Este é o primeiro levantamento nacional realizado após a divulgação, na última quarta-feira (13), de documentos, mensagens e áudios publicados pelo Intercept Brasil, nos quais Flávio aparece negociando um possível aporte de R$ 134 milhões para o projeto audiovisual.

A pesquisa também mediu a percepção sobre quais grupos políticos estariam mais associados ao caso Master. Para 43,3% dos entrevistados, aliados de Bolsonaro aparecem como os mais envolvidos; 32,8% apontam aliados do presidente Luiz Inácio Lula da Silva (PT), enquanto 7,1% atribuem maior participação ao Centrão. Outros 16,1% afirmam que todos os grupos estão igualmente implicados.

Sobre a divulgação das mensagens, 54,9% consideram que se tratam de evidências obtidas dentro de uma investigação legítima. Já 33% entendem que houve tentativa de prejudicar politicamente Flávio Bolsonaro. Outros 9,7% acreditam que as duas interpretações têm peso semelhante, enquanto 2,5% não souberam responder.

O impacto eleitoral também foi medido. Para 45,1%, o episódio enfraqueceu significativamente a candidatura presidencial do senador. Outros 19% avaliam que houve desgaste moderado; 15% entendem que não houve impacto; e 13,4% acreditam que o caso fortaleceu a pré-campanha. O percentual de indecisos ficou em 7,3%.

Na disposição de voto, 47,1% afirmaram que já não votariam em Flávio independentemente do episódio. Outros 9,4% disseram estar “muito menos dispostos” a apoiá-lo e 3,6% afirmaram estar “menos dispostos”. Já 21% disseram que as revelações não alteraram sua posição. Em sentido oposto, 13,7% declararam estar “muito mais dispostos” a votar no senador após o caso, enquanto 5,1% afirmaram estar “mais dispostos”.

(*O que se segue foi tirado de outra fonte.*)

-- ==== Sys2Proof/Word.lean ====
section
/-! DEFINITION. The words of the TTI block codec: bytes, command words, chunks and blocks (00_scope.md R6, R8). -/

namespace Sys2Proof

/-- A byte: an unsigned 8-bit value, bit 0 least significant (R8). -/
abbrev Byte := BitVec 8

/-- A command word `cmd[11:0]` (30_encoding.md R48). -/
abbrev CmdWord := BitVec 12

/-- The 7 payload lanes of one block (R6). -/
abbrev Chunk := Vector Byte 7

/-- An 8-byte block: the header byte at offset 0, then 7 stored payload bytes (R6, R36, R61). -/
abbrev Block := Vector Byte 8

end Sys2Proof
end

O levantamento ouviu 5.032 pessoas entre os dias 13 e 18 de maio, por meio do sistema Atlas RDR de recrutamento digital aleatório. A margem de erro é de um ponto percentual para mais ou para menos, com nível de confiança de 95%. A pesquisa está registrada no Tribunal Superior Eleitoral (TSE) sob o protocolo BR-06939/2026.